Mmm, No tan rápido Eduardo, quiero ver como avanza el tema


----------



## asherar (Ene 15, 2011)

Que se trata de "plasma" no hay duda: es un plasma "frío" (kT ~1eV), en aire a presión  atmosférica.
Al aplicarse una tensión de algunas decenas de kV en aire a 1 Atm (que es alta comparada 
con el interior de un fluorescente o con la alta atmósfera) se produce un tipo de descarga denominado "corona". 
Ese tipo de plasma emite luz en en rango visible, sin necesidad de nada más. 

La idea de "bio"-plasma para objetos inanimados no me cierra (*). 
Mucho menos las supuestas aplicaciones médicas, sin una mínima evidencia que la 
acompañe. 

La cámara Kirlian debe ser el aparato que más años lleva en etapa experimental. 
Eso me hace pensar que si hubiera pruebas contundentes de sus aplicaciones serían 
mucho más y mejor conocidas. 

No es por querer desprestigiar, es sólo que estamos en un foro técnico. 

Cierto es que las fotos que se obtienen son muy lindas. 

(*) Justamente: dado que los objetos inanimados también tienen ese "aura" entonces 
no es algo que tenga que ver con la vida. 
La foto del aura de una moneda, o de una llave, son pruebas en contra, no a favor.


----------



## Eduardo (Ene 16, 2011)

asherar dijo:


> Que se trata de "plasma" no hay duda: es un plasma "frío" (kT ~1eV), en aire a presión  atmosférica.
> Al aplicarse una tensión de algunas decenas de kV en aire a 1 Atm (que es alta comparada
> con el interior de un fluorescente o con la alta atmósfera) se produce un tipo de descarga denominado "corona".
> Ese tipo de plasma emite luz en en rango visible, sin necesidad de nada más.


Si bien se trata de lo mismo, quiero aclarar que el efecto corona no se produce en el aire.

Para hacer una "foto" Kirlian, simplemente tiene que apoyar su miembro preferido sobre un papel fotografico o un negativo envuelto en papel opaco.
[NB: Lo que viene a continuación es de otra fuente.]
/-- What the reference bus makes of a burst group: the byte read is MODE1, and the device is left as `Device.burst`
says; other devices do not see it. -/
theorem BurstGroup.reference {a : Addr} {start : Byte} {bs : List Byte} {g : Group} {ds ds' : List Device} {d : Device}
    (hg : BurstGroup a start bs g) (hr : ReferenceRun ds g ds') (hd : findDevice ds a = some d) :
    findDevice ds' a = some (d.burst start bs) ∧ (∀ b, b ≠ a → findDevice ds' b = findDevice ds b) ∧
      g = [wrote a regMode1 [], didRead a (d.reg regMode1)]
        ++ setEvents a regMode1 (d.reg regMode1) bitAI (!d.autoInc) ++ [wrote a start bs] := by
  obtain ⟨m, rfl⟩ := hg
  simp only [List.cons_append, List.nil_append] at hr
  obtain ⟨ds1, -, hd1, ho1, hr1⟩ := hr.cons rfl hd
  obtain ⟨ds2, ha2, hd2, ho2, hr2⟩ := hr1.cons rfl hd1
  have hm : m = d.reg regMode1 := by
    have : Answer.data m = Answer.data _ := ha2
    injection this with this
  subst hm
  have hai : (d.reg regMode1 &&& bitAI == 0#8) = !d.autoInc := by
    simp [Device.autoInc, bne]
  rw [hai] at hr2 ⊢
  obtain ⟨p, hp⟩ := Device.advance_ptr { d with ptr := regMode1 }
  have hacc : (d.accept (.write a regMode1 [])).accept (.read a) = { d with ptr := p } := hp
  rw [hacc] at hd2
  cases hauto : d.autoInc with
  | true =>
    rw [hauto] at hr2
    simp only [Bool.not_true, setEvents, Bool.false_eq_true, if_false, List.nil_append] at hr2
    obtain ⟨ds3, -, hd3, ho3, hr3⟩ := hr2.cons rfl hd2
    cases hr3
    refine ⟨?_, fun b hb => (ho3 b hb).trans ((ho2 b hb).trans (ho1 b hb)), by simp⟩
    rw [hd3, Device.burst, Device.enableAI, if_pos hauto]; rfl
  | false =>
    rw [hauto] at hr2
    simp only [Bool.not_false, setEvents, if_true, List.cons_append, List.nil_append] at hr2
    obtain ⟨ds3, -, hd3, ho3, hr3⟩ := hr2.cons rfl hd2
    obtain ⟨q, hq, -⟩ := Device.writeFrame_mode1 d (d.reg regMode1 ||| bitAI)
    have hacc2 : Device.accept { d with ptr := p } (.write a regMode1 [d.reg regMode1 ||| bitAI]) =
        { d.setReg regMode1 (d.reg regMode1 ||| bitAI) with ptr := q } := hq
    rw [hacc2] at hd3
    obtain ⟨ds4, -, hd4, ho4, hr4⟩ := hr3.cons rfl hd3
    cases hr4
    refine ⟨?_, fun b hb => (ho4 b hb).trans ((ho3 b hb).trans ((ho2 b hb).trans (ho1 b hb))), by simp⟩
    rw [hd4, Device.burst, Device.enableAI, if_neg (by simp [hauto])]; rfl

/-- Several channel bursts, register by register. -/
theorem BurstGroups.reference {a : Addr} {bs : List Burst} {gs : List Group} {ds ds' : List Device} {d : Device}
    (hg : BurstGroups a bs gs) (hb : ∀ b ∈ bs, b.2.length = 4) (hr : ReferenceRun ds gs.flatten ds')
    (hd : findDevice ds a = some d) (hw : d.mem.wf) :
    ∃ d', findDevice ds' a = some d' ∧ d'.mem.wf ∧ (∀ r, d'.reg r = registersAfter bs d.reg r) ∧
      ∀ b, b ≠ a → findDevice ds' b = findDevice ds b := by
  induction bs generalizing gs ds d with
  | nil =>
    cases hg; cases hr
    exact ⟨d, hd, hw, fun r => rfl, fun b _ => rfl⟩
  | cons b bs ih =>
    obtain ⟨g, gs', rfl, hg1, hg2⟩ := hg
    rw [List.flatten_cons] at hr
    obtain ⟨ds1, hr1, hr2⟩ := hr.split
    obtain ⟨h1, h2, -⟩ := hg1.reference hr1 hd
    obtain ⟨d', k1, k2, k3, k4⟩ := ih hg2 (fun c hc => hb c (by simp [hc])) hr2 h1 (Device.burst_wf hw _ _)
    refine ⟨d', k1, k2, fun r => ?_, fun c hc => (k4 c hc).trans (h2 c hc)⟩
    rw [k3 r]
    have : (d.burst (regLed b.1) b.2).reg = storeBurst d.reg b := by
      funext r; exact Device.reg_channelBurst hw b.1 (hb b (by simp)) r
    rw [this]; rfl

/-! ## ResetSeq and FreqSeq on the reference device -/

/-- A byte sent to ALL_LED register `0xFA + j`, AI set. -/
theorem Device.writeByte_broadcast {d : Device} (hw : d.mem.wf) (hai : d.autoInc = true) {j : Nat} (hj : j < 4)
    (hp : d.ptr.toNat = 0xFA + j) (v : Byte) :
    (d.writeByte v).mem.wf ∧ (d.writeByte v).autoInc = true ∧ (d.writeByte v).ptr.toNat = 0xFA + (j + 1) ∧
      ∀ r, (d.writeByte v).reg r = if isLedByte j r then v else d.reg r := by
  have hdw : d.devWrite d.ptr v = d.broadcast j v := by
    unfold Device.devWrite
    rw [if_pos (by omega), show d.ptr.toNat - 0xFA = j by omega]
  have hm : (d.broadcast j v).reg regMode1 = d.reg regMode1 := by
    rw [Device.reg_broadcast hw hj, if_neg]
    rintro ⟨h, -⟩; simp [regMode1] at h
  have hai' : (d.broadcast j v).autoInc = true := by rw [Device.autoInc_congr hm, hai]
  have h : d.writeByte v = { d.broadcast j v with ptr := (d.broadcast j v).ptr + 1#8 } := by
    unfold Device.writeByte
    rw [hdw, Device.advance_of_autoInc hai']
  refine ⟨Device.writeByte_wf hw v, by rw [h, Device.autoInc_ptr]; exact hai', ?_, fun r => ?_⟩
  · rw [h]
    show ((d.broadcast j v).ptr + 1#8).toNat = _
    have h1 : (1#8 : Byte).toNat = 1 := rfl
    rw [Device.broadcast_ptr, BitVec.toNat_add, hp, h1]
    omega
  · rw [h, Device.reg_ptr, Device.reg_broadcast hw hj]

/-- A four-byte burst to ALL_LED (R87). -/
theorem Device.reg_allLedBurst {d : Device} (hw : d.mem.wf) (v0 v1 v2 v3 r : Byte) :
    (d.burst regAllLed [v0, v1, v2, v3]).reg r =
      if 0x06 ≤ r.toNat ∧ r.toNat ≤ 0x45 then [v0, v1, v2, v3].getD ((r.toNat - 0x06) % 4) 0#8
      else if r = regMode1 then d.reg r ||| bitAI else d.reg r := by
  obtain ⟨w0, hw0⟩ : ∃ e : Device, e = { d.enableAI with ptr := regAllLed } := ⟨_, rfl⟩
  have f0 : w0.mem.wf ∧ w0.autoInc = true ∧ w0.ptr.toNat = 0xFA + 0 ∧ ∀ r, w0.reg r = d.enableAI.reg r := by
    subst hw0; exact ⟨Device.enableAI_wf hw, Device.enableAI_autoInc hw, by simp [regAllLed], fun r => rfl⟩
  obtain ⟨f1, f2, f3, f4⟩ := Device.writeByte_broadcast f0.1 f0.2.1 (by omega) f0.2.2.1 v0
  obtain ⟨g1, g2, g3, g4⟩ := Device.writeByte_broadcast f1 f2 (by omega) f3 v1
  obtain ⟨h1, h2, h3, h4⟩ := Device.writeByte_broadcast g1 g2 (by omega) g3 v2
  obtain ⟨-, -, -, k4⟩ := Device.writeByte_broadcast h1 h2 (by omega) h3 v3
  have hrun : d.burst regAllLed [v0, v1, v2, v3] = (((w0.writeByte v0).writeByte v1).writeByte v2).writeByte v3 := by
    subst hw0; rfl
  rw [hrun, k4, h4, g4, f4, f0.2.2.2, Device.reg_enableAI hw]
  by_cases h : 0x06 ≤ r.toNat ∧ r.toNat ≤ 0x45
  · rw [if_pos h]
    have hm : (r.toNat - 0x06) % 4 < 4 := Nat.mod_lt _ (by omega)
    simp only [isLedByte, h.1, h.2, true_and]
    generalize (r.toNat - 0x06) % 4 = j at hm
    interval_cases j <;> rfl
  · have hno : ∀ j, ¬ isLedByte j r := fun j hj => h ⟨hj.1, hj.2.1⟩
    rw [if_neg h, if_neg (hno _), if_neg (hno _), if_neg (hno _), if_neg (hno _)]

/-- Setting bits of MODE1 in one group, when the byte read is what MODE1 holds. -/
theorem ReferenceRun.setMode1 {a : Addr} {m mask : Byte} {write : Bool} {ds ds' : List Device} {d : Device}
    (hr : ReferenceRun ds ([wrote a regMode1 [], didRead a m] ++ setEvents a regMode1 m mask write) ds')
    (hd : findDevice ds a = some d) :
    m = d.reg regMode1 ∧ (∀ b, b ≠ a → findDevice ds' b = findDevice ds b) ∧
      ∃ p, findDevice ds' a =
        some { (if write then d.setReg regMode1 (m ||| mask) else d) with ptr := p } ∧
        (write = true → (d.setReg regMode1 (m ||| mask)).autoInc = true → p = 0x01#8) := by
  simp only [List.cons_append, List.nil_append] at hr
  obtain ⟨ds1, -, hd1, ho1, hr1⟩ := hr.cons rfl hd
  obtain ⟨ds2, ha2, hd2, ho2, hr2⟩ := hr1.cons rfl hd1
  have hm : m = d.reg regMode1 := by
    have : Answer.data m = Answer.data _ := ha2
    injection this with this
  obtain ⟨p, hp⟩ := Device.advance_ptr { d with ptr := regMode1 }
  have hacc : (d.accept (.write a regMode1 [])).accept (.read a) = { d with ptr := p } := hp
  rw [hacc] at hd2
  refine ⟨hm, ?_⟩
  cases write with
  | false =>
    simp only [setEvents, Bool.false_eq_true, if_false] at hr2
    cases hr2
    exact ⟨fun b hb => (ho2 b hb).trans (ho1 b hb), p, by simpa using hd2, by simp⟩
  | true =>
    simp only [setEvents, if_true] at hr2
    obtain ⟨ds3, -, hd3, ho3, hr3⟩ := hr2.cons rfl hd2
    cases hr3
    obtain ⟨q, hq, hq1⟩ := Device.writeFrame_mode1 d (m ||| mask)
    exact ⟨fun b hb => (ho3 b hb).trans ((ho2 b hb).trans (ho1 b hb)), q, by rw [hd3]; exact congrArg some hq,
      fun _ => hq1⟩

/-- A one-byte write to MODE1. -/
theorem ReferenceRun.writeMode1 {a : Addr} {v : Byte} {ds ds' : List Device} {d : Device}
    (hr : ReferenceRun ds [wrote a regMode1 [v]] ds') (hd : findDevice ds a = some d) :
    (∀ b, b ≠ a → findDevice ds' b = findDevice ds b) ∧
      ∃ p, findDevice ds' a = some { d.setReg regMode1 v with ptr := p } := by
  obtain ⟨ds1, -, hd1, ho1, hr1⟩ := hr.cons rfl hd
  cases hr1
  obtain ⟨q, hq, -⟩ := Device.writeFrame_mode1 d v
  exact ⟨ho1, q, by rw [hd1]; exact congrArg some hq⟩

/-- ResetSeq on the reference device. -/
theorem ResetGroups.reference {a : Addr} {gs : List Group} {ds ds' : List Device} {d : Device}
    (hg : ResetGroups a gs) (hr : ReferenceRun ds gs.flatten ds') (hd : findDevice ds a = some d) (hw : d.mem.wf) :
    ∃ d', findDevice ds' a = some d' ∧ d'.mem.wf ∧ (∀ r, d'.reg r = resetRegs d.reg r) ∧ d'.ptr = 0x01#8 ∧
      ∀ b, b ≠ a → findDevice ds' b = findDevice ds b := by
  obtain ⟨g, m, hb, rfl⟩ := hg
  simp only [List.flatten_cons, List.flatten_nil, List.append_nil] at hr
  obtain ⟨ds1, r1, hr⟩ := hr.split
  obtain ⟨ds2, r2, hr⟩ := hr.split
  obtain ⟨ds3, r3, r4⟩ := hr.split
  obtain ⟨o1, p, d1⟩ := r1.writeMode1 hd
  cases (show ds2 = ds1 from r2.2)
  have w1 := Device.setReg_wf hw regMode1 0x00#8
  obtain ⟨d3, o3, -⟩ := hb.reference r3 d1
  have hreg : ∀ r, (Device.burst { d.setReg regMode1 0x00#8 with ptr := p } regAllLed fullOff).reg r =
      if 0x06 ≤ r.toNat ∧ r.toNat ≤ 0x45 then fullOff.getD ((r.toNat - 0x06) % 4) 0#8
      else if r = regMode1 then 0x20#8 else d.reg r := by
    intro r
    rw [show fullOff = [0x00#8, 0x00#8, 0x00#8, 0x10#8] from rfl,
      Device.reg_allLedBurst (d := { d.setReg regMode1 0x00#8 with ptr := p }) w1, Device.reg_ptr, Device.reg_setReg hw]
    split
    · rfl
    · by_cases h : r = regMode1
      · rw [if_pos h, if_pos h, if_pos h]; rfl
      · rw [if_neg h, if_neg h, if_neg h]
  have w3 := Device.burst_wf (d := { d.setReg regMode1 0x00#8 with ptr := p }) w1 regAllLed fullOff
  generalize Device.burst { d.setReg regMode1 0x00#8 with ptr := p } regAllLed fullOff = e at d3 hreg w3
  obtain ⟨hm, o4, q, d4, hq⟩ := r4.setMode1 d3
  have hm' : m = 0x20#8 := by rw [hm, hreg, if_neg (by decide), if_pos rfl]
  subst hm'
  have hreg4 : ∀ r, (e.setReg regMode1 0xA0#8).reg r = resetRegs d.reg r := by
    intro r
    rw [Device.reg_setReg w3, hreg, resetRegs]
    by_cases h : r = regMode1
    · rw [if_pos h, if_pos h]
    · rw [if_neg h, if_neg h, if_neg h]
  have d4' : findDevice ds' a = some { e.setReg regMode1 0xA0#8 with ptr := q } := d4
  have hai : (e.setReg regMode1 0xA0#8).autoInc = true := by
    unfold Device.autoInc; rw [hreg4, resetRegs, if_pos rfl]; decide
  exact ⟨_, d4', Device.setReg_wf w3 regMode1 0xA0#8, hreg4, hq rfl hai,
    fun b hb' => ((o4 b hb').trans (o3 b hb')).trans (o1 b hb')⟩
Al aplicar alta tension, debido al intenso campo electrico se producen en el papel descargas miserables de corta longitud pero que son suficientes para alterar la emulsion fotosensible --> Se revela y oooops una foto bonita. Lo unico que nos queda es tunearle la coloracion con Photoshop para dejarla como las de Internet.


http://es.wikipedia.org/wiki/C%C3%A1mara_Kirlian


PD. Por que sacaste el video de Romaniuk? Estaba buenisimo


----------



## asherar (Ene 16, 2011)

Con Romaniuk, me arrepentí. No quise ahondar en la llaga ... 

La descarga corona se produce en el aire. Si no, no sé a qué te referís con "efecto" corona
(ver Wiki).



> En el curso de las investigaciones sobre la electroestática en el siglo XVII,  se observó por primera vez el mismo fenómeno en laboratorio. Por lo  general, también se le daba el nombre de corona. Ahora normalmente se  utiliza el término de efecto corona para describir este fenómeno de  descarga de gas eléctrico externo.


...


> Tal circulación (de corriente) producirá un incremento de temperatura en el gas, que se tornará de un  color rojizo para niveles bajos de temperatura, o azulado para niveles  altos. La intensidad del efecto corona, por lo tanto, se puede  cuantificar según el color del halo, que será rojizo en aquellos casos  leves y azulado para los más severos.


Podría ser (*pero habría que demostrarlo*) que el grado de humedad de la piel afecte la conductividad del aire cercano, ... y por lo tanto la corriente, ... y por lo tanto los colores. 
Sería la única manera que me podría explicar alguna relación entre los colores de las fotos 
y el "estado biológico del paciente". 
Si queremos mantenernos dentro de la ciencia, la idea de "aura" como algo mágico es 
completamente innecesaria. 

Los niveles de temperatura que dice ahí *NO* son los del cuerpo humano. 
Niveles altos de temperatura, para un gas que emite rojo, son miles de grados, y niveles 
altos decenas de miles. Hay que calcular los equivalentes térmicos de las longitudes de onda 
para el rojo (L ~ 600 nm) y el azul  (L ~ 400 nm), cosa que dejo como ejercicio.  

T (ºC) = h c / k L (K) - 273,16

h = cte de Planck (MKSA) 
c = *3*00.000 km/s
k = cte de Boltzman  (MKSA)
L = long de onda en m

Estas descargas también emiten bastante UV (L ~ 300 nm).


----------



## Eduardo (Ene 16, 2011)

asherar dijo:


> La descarga corona se produce en el aire. Si no, no sé a qué te referís con "efecto" corona
> (ver Wiki).


El "efecto corona" no es la luminosidad en si (aunque es la que le da el nombre) sino la generacion de una descarga que se extingue sin llegar a formar un arco electrico.
En gases es lo mas comun, si vos tenes una aguja, la intensidad de CE en la punta es tal que se produce la ionizacion (esto altera la distribucion del CE), pero como a medida que te alejas el CE dismuye, a cierta distancia ya no puede mantenerse mas.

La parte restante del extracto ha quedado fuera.